Many vital talents lose their way in the groves of academe, becoming unable to see the forest for the ivy. As producing artistic director of Theater Emory, Vincent Murphy hates the idea of being cloistered in the Ivory Tower. “I think of myself as an artist who happens to be in an academic institution,” he says. “Unless you have an active relationship to the professional world, you either get too cynical or too idealistic.
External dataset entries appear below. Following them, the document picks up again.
-- ==== Sys2Proof/Tests/Slice0.lean ====
section
/-! SUPPORT. Tests of single steps with results from spec/95_test_vectors.md, the WellFormed smoke, and a witness for
the hypotheses of every statement. -/

namespace Sys2Proof.Machine.Tests

/-- An instance built from a program, with the default parameters and an empty input queue. -/
def prog (cells : List Int) : State :=
  construct (cells.map (BitVec.ofInt 32)) { answers := [], interactive := false } Config.standard

/-- The same with an input queue. -/
def progIn (cells : List Int) (answers : List InputAnswer) : State :=
  construct (cells.map (BitVec.ofInt 32)) { answers := answers, interactive := false } Config.standard

/-- The same with an interactive source that has answered nothing yet. -/
def progWaiting (cells : List Int) : State :=
  construct (cells.map (BitVec.ofInt 32)) { answers := [], interactive := true } Config.standard

/-- The same with `ARITH_OVERFLOW = wrap`. -/
def progWrap (cells : List Int) : State :=
  construct (cells.map (BitVec.ofInt 32)) { answers := [], interactive := false } { arithOverflow := .wrap }

/-! ### WellFormed smoke: an ill-formed term for each check -/

theorem test_wf_refuses_add_immediate_destination : (Instr.add .position .position .immediate).wf = false := by decide
theorem test_wf_refuses_mul_immediate_destination : (Instr.mul .immediate .position .immediate).wf = false := by decide
theorem test_wf_refuses_inp_immediate_destination : (Instr.inp .immediate).wf = false := by decide

/-! ### Decoding: words written digit by digit from 30_encoding.md R46 (`C B A o o`) -/

theorem test_decode_add : decode 1001 = .ok (.add .position .immediate .position) := by decide
theorem test_decode_mul : decode 1002 = .ok (.mul .position .immediate .position) := by decide
theorem test_decode_inp : decode 3 = .ok (.inp .position) := by decide
theorem test_decode_out : decode 104 = .ok (.out .immediate) := by decide
theorem test_decode_hlt : decode 2147483599 = .ok .hlt := by decide
theorem test_decode_reports_first_fault : decode 10201 = .error (.unknownMode 2) := by decide
theorem test_decode_minimum_word : decode (BitVec.ofInt 32 (-2147483648)) = .error (.unknownOpcode (-48)) := by decide

/-- Each row's canonical word, fetched and decoded as the host lays it out (opcode_table.json). -/
theorem test_table_words :
    decodeTableWord 32 101 = some (.add .immediate .position .position) ∧
    decodeTableWord 128 1002 = some (.mul .position .immediate .position) ∧
    decodeTableWord 16 3 = some (.inp .position) ∧ decodeTableWord 64 104 = some (.out .immediate) ∧
    decodeTableWord 8 99 = some .hlt ∧ decodeTableWord 32 5 = none := by decide

/-- The second cell lies in bits 63..32 (log entry 16): `104, 7` emits 7 as the first instruction after reset. -/
theorem test_fetch_word_runs_first :
    (stepState (State.reset.withFetchWord 64 (104 + 7 * 2 ^ 32))).out = [7] ∧
    (stepState (State.reset.withFetchWord 32 99)).run = .halted := by decide

/-- The example of 30_encoding.md R62: `MUL [4], #3, [4]` is `1002,4,3,4`. -/
theorem test_assemble : assemble (.mul .position .immediate .position) [4, 3, 4] = [1002, 4, 3, 4] := by decide

/-! ### One step (95_test_vectors.md §2) -/

theorem test_add_same_cell : (stepState (prog [1, 0, 0, 0, 99])).mem = (prog [2, 0, 0, 0, 99]).mem := by decide
theorem test_add_overflow :
    (stepState (prog [1101, 2147483647, 1, 5, 99, 0])).fault = some (.arithmeticOverflow 1) := by decide
theorem test_mul_negative :
    (stepState (prog [1102, -3, 5, 5, 99, 0])).mem = (prog [1102, -3, 5, 5, 99, -15]).mem := by decide
theorem test_mul_wraps :
    (stepState (progWrap [1102, 46341, 46341, 5, 99, 0])).mem =
      (prog [1102, 46341, 46341, 5, 99, -2147479015]).mem := by decide +kernel
theorem test_inp_own_word : (stepState (progIn [3, 0, 99] [.value 1101])).mem = (prog [1101, 0, 99]).mem := by decide
theorem test_inp_bad_address_pulls_nothing :
    (stepState (progIn [3, 7, 99] [.value 42])).fault = some (.outOfBounds 7) ∧
    (stepState (progIn [3, 7, 99] [.value 42])).pulled = 0 := by decide
theorem test_out_own_word : (stepState (prog [4, 0, 99])).out = [4] := by decide
theorem test_out_negative_literal : (stepState (prog [104, -5, 99])).out = [BitVec.ofInt 32 (-5)] := by decide
theorem test_hlt_keeps_ip : (stepState (prog [99, 5])).run = .halted ∧ (stepState (prog [99, 5])).ip = 0 := by decide
theorem test_operand_fault_before_next_cell : (stepState (prog [1, 7])).fault = some (.outOfBounds 7) := by decide
theorem test_negative_address : (stepState (prog [1, -1, 0, 0, 99])).fault = some (.outOfBounds (-1)) := by decide
theorem test_fetch_past_end : (stepState State.reset).fault = some (.outOfBounds 0) := by decide

/-! ### Host operations (95_test_vectors.md §2.8) -/

theorem test_poke_out_of_range : poke 1 7 (prog [99]) = .error (.outOfBounds 1) := by rfl
theorem test_poke_after_start : poke 0 7 (stepState (prog [99])) = .error .alreadyStarted := by rfl
/-- R119: no answer before the IN has begun its step; one while it waits; no second one. -/
theorem test_answer_only_while_waiting :
    answerPull (.value 7) (progWaiting [3, 0]) = .error .noPullWaits ∧
    answerPull (.value 7) (stepState (progWaiting [3, 0])) =
      .ok ((stepState (progWaiting [3, 0])).receiveAnswer (.value 7)) ∧
    answerPull (.value 8) ((stepState (progWaiting [3, 0])).receiveAnswer (.value 7)) = .error .noPullWaits :=
  ⟨rfl, rfl, rfl⟩
theorem test_peek_between_steps :
    peek 0 (progWaiting [3, 0]) = .ok 3 ∧ peek 0 (stepState (progWaiting [3, 0])) = .error .stepInProgress :=
  ⟨rfl, rfl⟩
theorem test_registers_read_between_steps :
    readIp (stepState (prog [104, 7, 99])) = .ok 2 ∧ readOut (stepState (prog [104, 7, 99])) = .ok [7] ∧
    readRun (stepState (prog [99])) = .ok .halted ∧ readFault (stepState (prog [5])) = .ok (1, 5) := ⟨rfl, rfl, rfl, rfl⟩
theorem test_no_register_read_while_waiting :
    readIp (stepState (progWaiting [3, 0])) = .error .stepInProgress ∧
    readRun (stepState (progWaiting [3, 0])) = .error .stepInProgress ∧
    readFault (stepState (progWaiting [3, 0])) = .error .stepInProgress ∧
    readOut (stepState (progWaiting [3, 0])) = .error .stepInProgress := ⟨rfl, rfl, rfl, rfl⟩
theorem test_answer_outside_int32 : InputAnswer.ofInt 2147483648 = .malformed := by decide
theorem test_run_to_completion :
    (runToCompletion 5 (prog [104, 1, 104, 2, 99])).1 = .ok ∧
    (runToCompletion 5 (prog [104, 1, 104, 2, 99])).2.out = [1, 2] ∧
    (runToCompletion 1 (prog [104, 1, 104, 2, 99])).1 = .aborted := by decide

/-! ### Witnesses: states and operands that meet the hypotheses of the statements -/

/-- A program cell holds its value. -/
theorem fetches_of {s : State} {w : Word} {i : Instr} (hb : s.mem.InBounds s.ip) (hw : s.mem.get s.ip = w)
    (hd : decode w = .ok i) : Fetches s i := ⟨w, ⟨hb, by simpa using hw⟩, hd⟩

theorem witness_DecodeInvertsEncode :
    (Instr.mul .position .immediate .position).wf = true ∧
    decode 100001 = .ok (.add .position .position .position) := by decide

theorem witness_DecodeFollowsDigitLoop : decode 1101 = .ok (.add .immediate .immediate .position) := by decide

theorem witness_IllegalWordsExactly :
    (prog [103, 0]).run = .running ∧ CellHolds (prog [103, 0]) (prog [103, 0]).ip 103 ∧
    decode 103 = .error (.immediateDestination 1) :=
  ⟨rfl, ⟨by decide, by decide⟩, by decide⟩

theorem witness_WidthIsAFunctionOfTheOpcode :
    (Instr.add .immediate .position .position).opcode = (Instr.add .position .immediate .position).opcode ∧
    (Instr.mul .position .position .position).opcode = 2 ∧ (Instr.inp .position).opcode = 3 ∧
    (Instr.out .position).opcode = 4 ∧ Instr.hlt.opcode = 99 := by decide

theorem witness_StepRunsDecodedInstruction :
    (prog [104, 1]).run = .running ∧ Fetches (prog [104, 1]) (.out .immediate) :=
  ⟨rfl, fetches_of (w := 104) (by decide) (by decide) (by decide)⟩

/-- A source that is not interactive never leaves a pull unanswered. -/
theorem not_pullUnanswered_of_queue {s : State} (h : s.input.interactive = false) : ¬ PullUnanswered s :=
  fun hp => absurd hp.2.2.2.1 (by simp [h])

theorem witness_StepFollowsTheCycle : ¬ PullUnanswered (prog [1, 0, 0, 0]) := not_pullUnanswered_of_queue rfl

theorem witness_TerminalStateIsInert : (stepState (prog [99])).run ≠ .running ∧ (stepState (prog [5])).run ≠ .running := by
  decide

theorem witness_FetchPastTheEndFaults : State.reset.run = .running ∧ State.reset.mem.len ≤ State.reset.ip := by decide

theorem witness_UnknownOpcodeFaults :
    (prog [5]).run = .running ∧ CellHolds (prog [5]) (prog [5]).ip 5 ∧
    (5 : Word).toInt.tmod 100 ∉ ({1, 2, 3, 4, 99} : Set Int) :=
  ⟨rfl, ⟨by decide, by decide⟩, by rw [show (5 : Word).toInt.tmod 100 = 5 by decide]; simp⟩

theorem witness_DecodeFaultEndsTheStep :
    (prog [201]).run = .running ∧ CellHolds (prog [201]) (prog [201]).ip 201 ∧ decode 201 = .error (.unknownMode 2) :=
  ⟨rfl, ⟨by decide, by decide⟩, by decide⟩

/-- `1001,0,5,4,9`: a Position and an Immediate source, and the last cell as destination. -/
theorem witness_AddStoresExactSum :
    SourceIs (prog [1001, 0, 5, 4, 9]) 1 .position 1001 ∧ SourceIs (prog [1001, 0, 5, 4, 9]) 2 .immediate 5 ∧
    DestinationIs (prog [1001, 0, 5, 4, 9]) 3 4 ∧ FitsCell ((1001 : Word).toInt + (5 : Word).toInt) :=
  ⟨⟨0, ⟨by decide, by decide⟩, by decide, by decide⟩, ⟨by decide, by decide⟩,
    ⟨4, ⟨by decide, by decide⟩, by decide, by decide⟩, by decide⟩

theorem witness_MulStoresExactProduct :
    SourceIs (prog [1102, 46340, 46340, 0]) 1 .immediate 46340 ∧
    SourceIs (prog [1102, 46340, 46340, 0]) 2 .immediate 46340 ∧
    DestinationIs (prog [1102, 46340, 46340, 0]) 3 0 ∧ FitsCell ((46340 : Word).toInt * (46340 : Word).toInt) :=
  ⟨⟨by decide, by decide⟩, ⟨by decide, by decide⟩, ⟨0, ⟨by decide, by decide⟩, by decide, by decide⟩, by decide⟩

/-- `2147483647` twice: both the sum and the product are out of range. -/
theorem witness_OverflowFaultsWhenSoConfigured :
    (prog [1101, 2147483647, 2147483647, 0]).config.arithOverflow = .fault ∧
    SourceIs (prog [1101, 2147483647, 2147483647, 0]) 1 .immediate 2147483647 ∧
    SourceIs (prog [1101, 2147483647, 2147483647, 0]) 2 .immediate 2147483647 ∧
    DestinationIs (prog [1101, 2147483647, 2147483647, 0]) 3 0 ∧
    ¬ FitsCell ((2147483647 : Word).toInt + (2147483647 : Word).toInt) ∧
    ¬ FitsCell ((2147483647 : Word).toInt * (2147483647 : Word).toInt) :=
  ⟨rfl, ⟨by decide, by decide⟩, ⟨by decide, by decide⟩, ⟨0, ⟨by decide, by decide⟩, by decide, by decide⟩, by decide, by decide⟩

theorem witness_OverflowWrapsWhenSoConfigured :
    (progWrap [1102, 65536, 65536, 0]).config.arithOverflow = .wrap ∧
    SourceIs (progWrap [1102, 65536, 65536, 0]) 1 .immediate 65536 ∧
    SourceIs (progWrap [1102, 65536, 65536, 0]) 2 .immediate 65536 ∧
    DestinationIs (progWrap [1102, 65536, 65536, 0]) 3 0 :=
  ⟨rfl, ⟨by decide, by decide⟩, ⟨by decide, by decide⟩, ⟨0, ⟨by decide, by decide⟩, by decide, by decide⟩⟩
Tenure scared me — I’ve seen a lot of the living dead in universities.”

Fortunately, the tenured professor believes Theater Emory remains plugged into the real world. “As a research university, Emory wants you out there, where stuff is going on.” Rather than simply seek shelter on campus, Theater Emory plays a vital role on the Atlanta theater scene, providing a source for theatrical ideas and a resource for bringing them to fruition.

A native Bostonian, Murphy founded the acclaimed Theater Works playhouse in his home town in 1980, and for years traveled the country as a freelance director. In fall 1989, he joined Theater Emory, a professional producing company that employs Equity actors. Many of the past decade’s major events in Atlanta theater originated with Theater Emory, from festivals celebrating playwrights such as South Africa’s Athol Fugard to the construction of the Black Rose Elizabethan playhouse, which proved so popular that it stayed up for nearly four years, having been intended for one semester.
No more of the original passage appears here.